--- ABOUT THIS TASK ---
Look through the records, and wherever the string "symm" turns up, copy out that line.
==== SUPPLIED DATA
-- ==== Sys2Proof/Machine/Core.lean ====
section
/-! DEFINITION. The machine as the host's interface takes it. -/

def Sys2Proof.core : Host.Core :=
  { State := Sys2Proof.Machine.State
    Fault := Sys2Proof.Machine.Fault
    Refusal := Sys2Proof.Machine.Refusal
    step := Sys2Proof.Machine.step
    reset := Sys2Proof.Machine.State.reset }
end

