/-- What a command that the step accepts makes of PHASE, by its opcode (rule R86). -/
theorem phase_of_command {s t : State} {w : CmdWord} {rest : List HostInput}
    (hi : s.inputs = .command w :: rest) (h : step s = .next t) :
    (s.phase = Phase.idle.code → opField w = 0x02 →
      t.phase = if s.mlen.toNat < 2 ^ 61 - 1 ∧ s.nbuf.toNat = 63 then Phase.loadw.code
        else Phase.idle.code) ∧
    (s.phase = Phase.idle.code → opField w = 0x03 → t.phase = Phase.pad.code) ∧
    (s.ready = true → opField w = 0x01 → t.phase = Phase.idle.code) ∧
    (s.phase = Phase.done.code → opField w = 0x02 ∨ opField w = 0x03 →
      t = State.raise { s with inputs := rest } .seq) ∧
    (s.ready = true → opField w = 0x00 ∨ 4 ≤ (opField w).toNat → t.phase = s.phase) := by
  have hexec (hr : s.ready = true) : exec (decodeCommand w) { s with inputs := rest } = .next t :=
    (step_of_command hr hi).symm.trans h
  refine ⟨fun hp hw => ?wrb, fun hp hw => ?final, fun hr hw => ?init, fun hp hw => ?seq, fun hr hw => ?keep⟩
  case wrb =>
    have hwrb := hexec ((ready_iff s).mpr (.inl hp))
    rw [decodeCommand_wrb hw] at hwrb
    exact phase_execWrb (s := { s with inputs := rest }) hp hwrb
  case final =>
    have hfinal := hexec ((ready_iff s).mpr (.inl hp))
    rw [decodeCommand_final hw] at hfinal
    exact phase_execFinal (s := { s with inputs := rest }) hp hfinal
  case init =>
    have hinit := hexec hr
    rw [decodeCommand_init hw, execInit_of_ready (s := { s with inputs := rest }) hr] at hinit
    exact Host.Outcome.next.inj hinit ▸ rfl
  case seq =>
    refine exec_raises_seq (s := { s with inputs := rest }) hp ?_ (hexec ((ready_iff s).mpr (.inr hp)))
    exact hw.imp (fun hw => ⟨_, decodeCommand_wrb hw⟩) decodeCommand_final
  case keep =>
    have hkeep := hexec hr
    rcases hw with hw | hw
    · rw [decodeCommand_nop hw] at hkeep
      rw [execNop_next hkeep]
    · rw [decodeCommand_illegal hw, exec, execIllegal,
        accept_of_ready (s := { s with inputs := rest }) hr] at hkeep
      exact Host.Outcome.next.inj hkeep ▸ rfl

/-! ### What SCHED, ROUND and FOLD make of PHASE -/

section
variable {s t : State}

theorem phase_execSched (hp : s.phase = Phase.sched.code) (h : exec .sched s = .next t) :
    t.phase = (if s.idx = 63 then Phase.winit.code else Phase.sched.code) ∧ t.idx = s.idx + 1 := by
  obtain ⟨-, rfl⟩ := execSched_next.mp h
  exact ⟨by simp only [hp], rfl⟩

theorem phase_execRound (hp : s.phase = Phase.round.code) (h : exec .round s = .next t) :
    t.phase = (if s.idx = 63 then Phase.fold.code else Phase.round.code) ∧ t.idx = s.idx + 1 := by
  obtain rfl := Host.Outcome.next.inj h
  exact ⟨by simp only [hp], rfl⟩

theorem phase_execFold (h : exec .fold s = .next t) :
    t.phase = if s.fin && s.lenpend then Phase.pad2.code
      else if s.fin then Phase.done.code else Phase.idle.code :=
  Host.Outcome.next.inj h ▸ rfl

end

/-- Settles O47: the rows of the commands, of the micro-operations and of reset. -/
theorem phaseTransitions : Obligations.PhaseTransitions := by
  refine ⟨fun s t w rest _ hi h => ?commands, fun s t _ hq h => ?micro, fun s t rest hi h => ?reset⟩
  case commands =>
    obtain ⟨hwrb, hfinal, hinit, hseq, hkeep⟩ := phase_of_command hi h
    refine ⟨fun hp hw hlt hn => ?_, fun hp hw hroom => ?_, hfinal, fun hp => hinit ((ready_iff s).mpr hp),
      fun hp hw => ?_, fun hp => hkeep ((ready_iff s).mpr hp)⟩
    · rw [hwrb hp hw, if_pos ⟨hlt, hn⟩]
    · rw [hwrb hp hw, if_neg (by omega)]
    · rw [hseq hp hw]
      exact ⟨hp, rfl⟩
  case micro =>
    have hexec {p : Phase} (i : Instr) (hd : decodePhase p.code = .ok i) (hp : s.phase = p.code) :
        exec i s = .next t := (step_of_phase hq hd hp).symm.trans h
    have hnext (hlt : s.idx.toNat < 63) : s.idx ≠ 63 ∧ (s.idx + 1).toNat = s.idx.toNat + 1 := by
      constructor <;> bv_omega
    refine ⟨?pads, fun hp => ?loadw, fun hp hlt => ?sched, fun hp hlast => ?schedLast, fun hp => ?winit,
      fun hp hlt => ?round, fun hp hlast => ?roundLast, fun hp hfin => ?idle, fun hp hfin hlenpend => ?pad2,
      fun hp hfin hlenpend => ?done⟩
    case pads =>
      rintro (hp | hp)
      · obtain ⟨-, rfl⟩ := execPad_next.mp (hexec .pad rfl hp)
        rfl
      · exact Host.Outcome.next.inj (hexec .pad2 rfl hp) ▸ rfl
    case loadw => exact Host.Outcome.next.inj (hexec .loadw rfl hp) ▸ ⟨rfl, rfl⟩
    case winit => exact Host.Outcome.next.inj (hexec .winit rfl hp) ▸ ⟨rfl, rfl⟩
    case sched =>
      obtain ⟨hphase, hidx⟩ := phase_execSched hp (hexec .sched rfl hp)
      obtain ⟨hne, hsucc⟩ := hnext hlt
      exact ⟨hphase.trans (if_neg hne), by rw [hidx, hsucc]⟩
    case schedLast =>
      obtain ⟨hphase, -⟩ := phase_execSched hp (hexec .sched rfl hp)
      exact hphase.trans (if_pos ((idx_eq_last_iff _).mpr hlast))
    case round =>
      obtain ⟨hphase, hidx⟩ := phase_execRound hp (hexec .round rfl hp)
      obtain ⟨hne, hsucc⟩ := hnext hlt
      exact ⟨hphase.trans (if_neg hne), by rw [hidx, hsucc]⟩
    case roundLast =>
      obtain ⟨hphase, -⟩ := phase_execRound hp (hexec .round rfl hp)
      exact hphase.trans (if_pos ((idx_eq_last_iff _).mpr hlast))
    case idle => simp [phase_execFold (hexec .fold rfl hp), hfin]
    case pad2 => simp [phase_execFold (hexec .fold rfl hp), hfin, hlenpend]
    case done => simp [phase_execFold (hexec .fold rfl hp), hfin, hlenpend]
  case reset =>
    rw [step_of_reset hi] at h
    exact Host.Outcome.next.inj h ▸ rfl

/-! ## The order of a block's steps (rule R87) -/

section
variable {s : State}

/-- LOADW and `n` ≤ 48 SCHED steps. -/
theorem run_loadw_sched (hq : s.Quiet) (hp : s.phase = Phase.loadw.code) {n : Nat} (hn : n ≤ 48) :
    run (1 + n) s = .next { s with
      w := schedSteps (loadWords s.w s.buf) n
      idx := BitVec.ofNat 6 (16 + n)
      phase := if n = 48 then Phase.winit.code else Phase.sched.code } := by
  have hload : run 1 s = .next { s with
      w := loadWords s.w s.buf, idx := 16, phase := Phase.sched.code } := by
    rw [run_one, step_of_phase hq rfl hp]
    rfl
  rw [run_add hload, run_sched s hq _ n hn]

/-- The schedule, WINIT and `n` ≤ 64 ROUND steps. -/
theorem run_schedule_round (hq : s.Quiet) (hp : s.phase = Phase.loadw.code) {n : Nat} (hn : n ≤ 64) :
    run (50 + n) s = .next { s with
      w := scheduleOf s.buf
      v := roundsUpTo s.h (scheduleOf s.buf) n
      idx := BitVec.ofNat 6 n
      phase := if n = 64 then Phase.fold.code else Phase.round.code } := by
  have hinit : run 50 s = .next { s with
      w := scheduleOf s.buf, v := s.h, idx := 0, phase := Phase.round.code } := by
    rw [show 50 = 49 + 1 from rfl, run_add (run_schedule hq hp), run_one]
    exact step_micro (i := .winit) hq rfl rfl rfl
  rw [run_add hinit]
  exact run_round { s with w := scheduleOf s.buf } (quiet_of_inputs hq rfl) n hn

end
========
--- SOLUTION TO THIS PROBLEM ---
    (step_of_command hr hi).symm.trans h
        exec i s = .next t := (step_of_phase hq hd hp).symm.trans h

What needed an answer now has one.